The Takata airbag that just keeps growing and growing, has more than doubled in scope with the inclusion of another 35-40 million inflators, although it does not spell out how many vehicles are added to the list, since the inflators are present in both front airbags.
The U.S. National Highway Traffic Safety Administration (NHTSA) announced the expansion and acceleration of the recall, adding to the already 28.8 million inflators previously recalled, on the confirmation that the root cause of the problem is the inflator’s propensity to rupture when compromised by moisture. If the inflator ruptures, metal shards are sprayed into the cabin with the deployment of the airbag. The problem is linked to 10 deaths and more than 100 injuries in the US alone.
“Today’s action is a significant step in the U.S. Department of Transportation’s aggressive oversight of Takata on behalf of drivers and passengers across America,” said Transportation Secretary Anthony Foxx. “The acceleration of this recall is based on scientific evidence and will protect all Americans from air bag inflators that may become unsafe.”
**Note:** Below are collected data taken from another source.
def buildMatrix (h : Head) (n : Nat) : Option Instr := do
  if n = 0x307 then return .acca h (← regOf f.d) (← regOf f.a)
  match n with
  | 0x300 => some (.obres h (← fmtOf (f.m 3 0) (f.m 10 6)) (← sparsOf (f.m 5 4)) (blkOf (f.m 12 11)) (← sclOf (f.m 14 13))
      (← regOf f.d) (← regOf f.a) (← regOf f.b) (← if f.m 14 13 = 2 then (regOf f.c).map some else some none))
  | 0x301 => some (.obrel h (← regOf f.a))
  | 0x302 => some (.obld h (← regOf f.d) (← regOf f.a) (← srcOf f))
  | 0x303 => some (.obsc h (← regOf f.d) (← regOf f.a) (← srcOf f))
  | 0x304 => some (.mma h (← fmtOf (f.m 3 0) 0) (← fmtOf (f.m 14 11) 0) (f.mb 4) (← regOf f.d) (← regOf f.a) (← regOf f.b) (← regOf f.c))
  | 0x305 => some (.mmag h (← fmtOf (f.m 3 0) 0) (← fmtOf (f.m 14 11) 0) (f.mb 4) (← regOf f.d) (← regOf f.a) (← regOf f.b) (← regOf f.c))
  | 0x306 => some (.mmas h (← fmtOf (f.m 3 0) 0) (← fmtOf (f.m 14 11) 0) (f.mb 4) (← regOf f.d) (← regOf f.a) (← regOf f.b) (← regOf f.c))
  | 0x308 => some (.accf h (← regOf f.a))
  | 0x309 => some (.accz h (← regOf f.a))
  | 0x30A => some (.accld h (← fmtOf (f.m 3 0) 0) (← engSpaceOf (f.m 10 8)) (← regOf f.d) (← regOf f.a) (← regOf f.b) (← handOpt f))
  | 0x30B => some (.accrd h (← fmtOf (f.m 3 0) 0) (← laneOf f.d) (← regOf f.a) (← regOf f.b))
  | 0x30C => some (.accst h (f.mb 11) (← fmtOf (f.m 3 0) 0) (rndOf (f.m 5 4)) (f.mb 6) (f.mb 7) (← engSpaceOf (f.m 10 8))
      (← regOf f.d) (← regOf f.a) (← regOf f.b) (← handOpt f))
  | 0x30D => some (.accwr h (← fmtOf (f.m 3 0) 0) (← regOf f.d) (← laneOf f.a) (← regOf f.b))
  | _ => none

def buildWork (h : Head) : Nat → Option Instr
  | 0x340 => do some (.qtry h (← regOf f.d) (← queueOf f.a) (← if f.mb 0 then (regOf f.b).map some else some none) (← predOf f.c))
  | 0x341 => do some (.qcnt h (← regOf f.d) (← queueOf f.a))
  | 0x342 => do some (.tile h (f.mb 0) (← regOf f.d) (← predOf f.a))
  | 0x343 => some (.seal h)
  | 0x344 => do some (.pbar h (← pbarOf (f.m 1 0)) (← srcA f))
  | 0x345 => do some (.coll h (← collOpOf (f.m 2 0)) (collRedOf (f.m 4 3)) (← collTyOf (f.m 6 5)) (← collPolicyOf (f.m 8 7))
      (← handOf f.d) (← regOf f.a) (← regOf f.b) (← regOf f.c))
  | 0x346 => do some (.view h (← regOf f.d) (← regOf f.a))
  | 0x347 => do some (.qcfg h (← queueOf f.d) (← regOf f.a) (← regOf f.b) (← regOf f.c))
  | _ => none

def buildSystem (h : Head) : Nat → Option Instr
  | 0x380 => do some (.snap h (← regOf f.a))
  | 0x381 => some (.syscall h f.x)
  | 0x382 => do some (.tlbi h (← regOf f.a) (← regOf f.b))
  | 0x383 => do some (.csrr h (← regOf f.d) f.x)
  | 0x384 => do some (.csrw h f.x (← regOf f.a))
  | _ => none

/-- The instruction of fields that pass the checks (R63 and the operand tables). -/
def build : Option Instr := do
  let h ← headOf f
  let n := f.op.toNat
  if n < 0x040 then buildControl f h n
  else if n < 0x100 then buildInteger f h n
  else if n < 0x140 then buildFloat f h n
  else if n < 0x180 then buildSfu f h n
  else if n < 0x1C0 then buildCross f h n
  else if n < 0x200 then buildMove f h n
  else if n < 0x280 then buildMemory f h n
  else if n < 0x300 then buildEngine f h n
  else if n < 0x340 then buildMatrix f h n
  else if n < 0x380 then buildWork f h n
  else buildSystem f h n
end build

/-- Decoding of fields: the first failed check, or the instruction. -/
def decodeFields (env : DecEnv) (f : Fields) : Except DecodeFault Instr :=
  match checkFields env f with
  | some e => .error e
  | none => match build f with
    | some i => .ok i
    | none => .error { cause := .illop }

/-- Decoding of the three words of an instruction (R41, R45). -/
def decode (env : DecEnv) (w : BitVec 96) : Except DecodeFault Instr := decodeFields env (Fields.ofWord w)

/-- The instruction of twelve bytes in address order: three little-endian words (R41). Total on any bytes. -/
def decodeBytes (env : DecEnv) (bs : List Byte) : Except DecodeFault Instr :=
  decode env (BitVec.ofNat 96 ((bs.take 12).reverse.foldl (fun n b => n * 256 + b.toNat) 0))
Under the expansion, all Takata inflators with ammonium nitrate propellant are to be replaced unless they include an chemical drying agent (desiccant) to counteract the moisture variable. The problem is compounded by time, age and environmental impact to degrade the inflator chemical and cause it to burn too quickly and rupture the inflator capsule. The desiccant absorbs moisture that may be present in the inflator and stops the degradation of the propellant. None of the incidents have been attributed to a desiccated inflator module, though Takata may still have to replace those modules if the company fails to provide proof they are indeed safe.
NHTSA has issued an Amended Consent Order to Takata ordering the company to make a series of safety defect decisions to support vehicle manufacturers’ recall campaigns, with compliance between now and December 2019.
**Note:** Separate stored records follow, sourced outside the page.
/-- An instruction has issued: the hints, windows and counts of its unit (R50, R52, R312). -/
def retire (s : State) (e : Env) (ids : List Nat) (advance : Bool) : State :=
  let low := e.x.level = 1
  let s := s.modCtxs e.unit (fun x => { x with
    pc := if advance then x.pc + 1 else x.pc
    wait := none
    joined := false
    xk := 0
    next := s.cycle + 1 + (if low then e.h.hints.gap.toNat else 0)
    last := s.cycle + 1
    skip := 0
    yld := low && e.h.hints.yld
    vars := x.vars.map (fun r => if ids.contains r.id then { r with left := r.left - 1 } else r) })
  { s with took := .issued }

/-- The results of a unit that were on their way before the instruction. -/
def varIds (s : State) (cs : List CtxId) : List Nat := cs.flatMap (fun c => (s.ctx c).vars.map (fun r => r.id))

/-- A unit that waits. DESIGN CHOICE, log 12, unsafe. -/
def stand (s : State) (e : Env) (w : Wait) : State :=
  { s.modCtxs e.unit (fun x => { x with wait := some w }) with took := .stalled }

/-- Whether the role of a unit is in its handler. -/
def inHandler (s : State) (c : CtxId) : Bool :=
  match c.team? with
  | some t => ((role? s t (roleOf s c)).map (fun q => q.handler.isSome)).getD false
  | none => false

/-- The effect counters of some contexts counted (R288). -/
def countEffect (s : State) (cs : List CtxId) : State := s.modCtxs cs (fun x => { x with eff := (x.eff + 1) % 8192 })
/-- An instruction whose guard is false in every lane and unit issues (R44): an effect instruction is counted (R288). -/
def guardedOff (s : State) (how : How) (cs : List CtxId) : State := if how.effect then countEffect s cs else s

/-- A word of an `XISSUE`: the body runs for the word's lanes, and what it did is noted (R112). -/
def issueWord (h : Head) (how : How) (m : XMode) (c : CtxId) (body : Env → State → Res) (s : State) : State :=
  let parts := m.parts.filter (fun p => guardOn s .L p.1 p.2 h.guard)
  let e : Env := ⟨c, .L, h, unitOf s c, parts⟩
  if parts.isEmpty then guardedOff s how e.unit
  else match body e s with
    | .next t | .jump t | .done t => t
    | .stall t w => { s with timers := t.timers, nonce := t.nonce, xm := some { m with stall := some w } }
    | .hold _ | .gone _ | .raised _ => { s with xm := some { m with stall := some .access } }
    | .trap _ f => { s with xm := some { m with trap := some f } }

/-- A stall or a trap leaves everything as it was before the instruction, but for the walks begun (R42, R166). -/
def unmade (s t : State) : State := { s with dies := t.dies, timers := t.timers, nonce := t.nonce }

/-- A wait that follows an effect of its instruction: what the body has done stays. -/
def holdWith (s : State) (e : Env) (w : Wait) : Res := .hold (s.modCtxs e.unit (fun x => { x with wait := some w }))

/-- A fault of an instruction: an upper context that has run ahead waits until program order has reached the instruction, since its
lower units have issued everything before it (R46, R107, R109). -/
def faultAt (s : State) (e : Env) (f : FaultInfo) : State :=
  if (s.ctx e.c).tickets.isEmpty then raise s e.c e.x.num f else stand s e .lower

/-- The body of an instruction whose join mark, if any, has acted. What a handler may not hold is ILLOP there whatever its guard, as a
check of the instruction as such (R255). DEDUCED, log 120, unsafe. -/
def issueBody (h : Head) (how : How) (c : CtxId) (body : Env → State → Res) (s : State) : State :=
  let unit := unitOf s c
  let e0 : Env := ⟨c, h.scope, h, unit, []⟩
  if how.noHandler && inHandler s c then faultAt s e0 { cause := .illop }
  else if how.varying && varFull s unit then stand s e0 (.full (fullOn s unit))
  else if how.anchored && !(s.ctx c).tickets.isEmpty then stand s e0 .lower
  else
    let e : Env := { e0 with parts := if how.raw then [] else participants s h.scope c unit h.guard }
    let ids := varIds s unit
    if e.parts.isEmpty && !how.raw then retire (guardedOff s how unit) e ids true
    else match body e s with
      | .next t => retire t e ids true
      | .jump t => retire t e ids false
      | .done t => { t with took := .issued }
      | .stall t w => stand (unmade s t) e w
      | .hold t => { t with took := .stalled }
      | .trap t f => faultAt (unmade s t) e f
      | .raised t => t
      | .gone t => { t with took := .gone }

/-- The outcome of an instruction that has run: an access to a physical address that is not there stops the machine. -/
def ended (s : State) : Host.Outcome State Fault Refusal := if s.took = .gone then .fault .noSuchAddress else .next s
The five recall phases over that time period are prioritized according to risk — the age of the inflators, exposure to high humidity and fluctuation of high temperatures, all of which are shown to accelerate the degradation of the propellant.
“The science clearly shows that these inflators become unsafe over time, faster when exposed to humidity and variations of temperature,” said NHTSA Administrator Mark Rosekind. “This recall schedule ensures the inflators will be recalled and replaced before they become dangerous, giving vehicle owners sufficient time to have them replaced before they pose a danger to vehicle occupants. NHTSA will continue to evaluate all available research and will act quickly to protect safety.”
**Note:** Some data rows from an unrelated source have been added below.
/-- Bits of an element of a tile's memory image. -/
def tileBits (f : Fmt) : Nat := (layout f).width
/-- The bytes of the 64-row footprint. -/
def footprint (f : Fmt) (pitch : Nat) : Nat := 63 * pitch + 8 * tileBits f

/-- The checks of `ACCLD` and `ACCST` (R221, R222). DEDUCED, log 55, unsafe. -/
def drainFault (s : State) (t : TeamId) (f : Fmt) (add : Bool) (p : EP) (pitch : Nat) : Option FaultInfo :=
  match skewed [(p.addr, 16), (pitch, 16)] with
  | some _ => some (alignFault p.addr)
  | none =>
    if pitch < 8 * tileBits f || !inSpace s t p (footprint f pitch) then some (boundsFault p.addr)
    else if add && p.sp = .mem && p.addr.testBit 56 then some (boundsFault p.addr)
    else none

/-- `ACCLD` (R221). -/
def accldBody (f : Fmt) (sp : EngSpace) (d a b : Reg) (done : Option (BitVec 4)) (e : Env) (s : State) : Res :=
  engineSrcs e s [.reg d 1, .reg a (spaceWords sp), .reg b 1] (fun v s =>
    let k := v.getD 0 0
    let p := EP.mk sp (v.getD 1 0)
    let pitch := v.getD 2 0
    match drainFault s e.team f false p pitch, ownedTile s e.team k with
    | some x, _ => .trap s x
    | none, none => .trap s (boundsAux k)
    | none, some _ =>
      if queueFull s (coreOf s e.team) || countFull s e.c .matrix then .stall s .matrix
      else .next (accept s (newOp s e (.load k f p pitch) (some .matrix)) done))
def execAccld (h : Head) (f : Fmt) (sp : EngSpace) (d a b : Reg) (done : Option (BitVec 4)) (s : State) :
    Host.Outcome State Fault Refusal := issue h engineHow (accldBody f sp d a b done) s

/-- The lane whose generator a stochastic drain uses: the lowest live lane of the issuing group, or of the role's lowest group
(R83). DEDUCED, log 58, unsafe. -/
def drainLane (s : State) (e : Env) : CtxId × Nat :=
  let g := match e.c with
    | .group _ g => g
    | c => ((groupsOf s e.team (roleOf s c)).head?).getD 0
  let lanes := (slicesOf s e.team g).flatMap (fun u => ((List.range 4).filter (fun k =>
    (((s.ctx u).lanes[k]?).map (fun (l : Lane) => l.live)).getD false)).map (fun k => (u, k)))
  lanes.headD (.slice e.team g 0, 0)

/-- The OP of an add-on-store (R301). -/
def addCodeOf (f : Fmt) : Nat := if f = .f32 then AtomOp.code .fadd else AtomOp.code .hadd2

/-- `ACCST` (R222, R223). A stochastic one takes its lane at issue, and steps its generator as the rows are delivered (R83).
DESIGN CHOICE, log 149, unsafe. -/
def accstBody (add : Bool) (f : Fmt) (rnd : Rnd) (sat sr : Bool) (sp : EngSpace) (d a b : Reg) (done : Option (BitVec 4)) (e : Env)
    (s : State) : Res :=
  engineSrcs e s [.reg d (spaceWords sp), .reg a 1, .reg b 1] (fun v s =>
    let p := EP.mk sp (v.getD 0 0)
    let k := v.getD 1 0
    let pitch := v.getD 2 0
    match drainFault s e.team f add p pitch, ownedTile s e.team k with
    | some x, _ => .trap s x
    | none, none => .trap s (boundsAux k)
    | none, some t =>
      match if add then engineQuota s e (addCodeOf f) 3 p else none with
      | some q => q.res s
      | none =>
        if queueFull s (coreOf s e.team) || countFull s e.c .matrix then .stall s .matrix
        else
          let o := { newOp s e (.store k f add rnd sat (if sr then some (drainLane s e) else none) p pitch) (some .matrix) with
            key := if add then some (engineKey s e) else none }
          let s := accept s o done
          .next (if add then
            sign (countEffect s [e.c]) e.team
              (sigEffect (BitVec.ofNat 64 ((t.vn * 256 + t.vm) * 2 ^ 32 + pitch)) (addCodeOf f) 3 sp.num p.addr)
            else s))
def execAccst (h : Head) (add : Bool) (f : Fmt) (rnd : Rnd) (sat sr : Bool) (sp : EngSpace) (d a b : Reg)
    (done : Option (BitVec 4)) (s : State) : Host.Outcome State Fault Refusal :=
  issue h (if add then effectHow else engineHow) (accstBody add f rnd sat sr sp d a b done) s

/-! Fragments (R224) -/

/-- The rows that a fragment instruction touches: each group with its row. -/
def fragRows (s : State) (e : Env) (r : Nat) : List (Nat × Nat) :=
  match e.c with
  | .group _ g => [(g, r)]
  | c => let gs := groupsOf s e.team (roleOf s c)
    (gs.zip ((List.range gs.length).map (fun i => r + i)))
/-- The active lanes of some rows: the lane, and the element of its even column. -/
def fragLanes (s : State) (e : Env) (rows : List (Nat × Nat)) : List ((CtxId × Nat) × Nat) :=
  rows.flatMap (fun (g, r) => (groupLanes s e.team g).map (fun p => (p, 64 * r + 2 * laneNum p.1 p.2)))

/-- The checks that `ACCRD` and `ACCWR` share: tile and row; then the lanes' results on their way, and the queue. -/
def fragment (tile row : Reg) (wait : Bool) (f : State → Nat → List ((CtxId × Nat) × Nat) → Res) (e : Env) (s : State) : Res :=
  engineSrcs e s [.reg tile 1, .reg row 1] (fun v s =>
    let k := v.getD 0 0
    let rows := fragRows s e (v.getD 1 0)
    match ownedTile s e.team k with
    | none => .trap s (boundsAux k)
    | some _ =>
      match rows.find? (fun r => 63 < r.2) with
      | some r => .trap s (boundsAux r.2)
      | none =>
        if !settledBelow s e.c then .stall s .result
        else if wait && tileBusy s (coreOf s e.team) k then .stall s .matrix
        else f s k (fragLanes s e rows))

/-- `ACCRD`: the registers are written before the unit goes on. DEDUCED, log 62, unsafe. -/
def accrdBody (f : Fmt) (d : BitVec 8) (a b : Reg) (e : Env) (s : State) : Res :=
  fragment a b true (fun s k lanes =>
    let el (n : Nat) : Nat := convert f .rne false (value .f32
      (((tileOf s (coreOf s e.team) k).map (fun t => t.at_ (n / 64) (n % 64))).getD 0))
    emitNow s (lanes.flatMap (fun (p, n) =>
      if f = .f32 then [(p.1, Loc.v p.2 d.toNat, BitVec.ofNat 32 (el n)), (p.1, Loc.v p.2 (d.toNat + 1), BitVec.ofNat 32 (el (n + 1)))]
      else [(p.1, Loc.v p.2 d.toNat, BitVec.ofNat 32 (el n + 65536 * el (n + 1)))]))) e s
def execAccrd (h : Head) (f : Fmt) (d : BitVec 8) (a b : Reg) (s : State) : Host.Outcome State Fault Refusal :=
  issue h engineHow (accrdBody f d a b) s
Although NHTSA has finally made a decision to recall all Takata inflators, it points out that the recall is already well under way, having consulted with three independent investigations in order to decisively determine the root cause of the inflator ruptures.
“NHTSA’s aggressive actions in 2015 means this recall is already a year ahead of where it would have been if the agency had waited for this research,” said NHTSA Administrator Mark Rosekind. “As a result, all of the most dangerous inflators responsible for the deaths and injuries are already under recall.”
The Coordinated Remedy Order ensures that new inflators are made available to vehicles deemed most at risk, according to the list of factors above. An updated vehicle prioritization list is due for release in summer 2016, providing manufacturers with a schedule for procuring replacement modules and conducting repairs.
“Everyone plays a role in making sure that this recall is completed quickly and safely, including manufacturers, suppliers and vehicle owners themselves,” concluded Rosekind. “People who receive notification that there is a remedy available for their vehicle should act immediately to have their inflator fixed. All vehicle owners should regularly check SaferCar.gov for information about any open safety recall on their vehicle and what they can do to have it fixed free of charge.”
Vehicle owners can check if their vehicles are affected by the recall at icsw.nhtsa.gov/safercar/rs/takata/takatalist.html and clicking on the make of their vehicle, which will then expand to show the model and model years of affected vehicles.
NHTSA has also appointed an Independent Monitor to assess, track and report Takata’s compliance with the Consent Order and to oversee the Coordinated Remedy Program.
In November 2015, the company was slapped with a $200 million civil penalty for its refusal to acknowledge the problem and not disclosing information pertinent to the investigation. $70 million was due immediately and the remainder would be collected if Takata did not meet its commitments or if additional violations were discovered.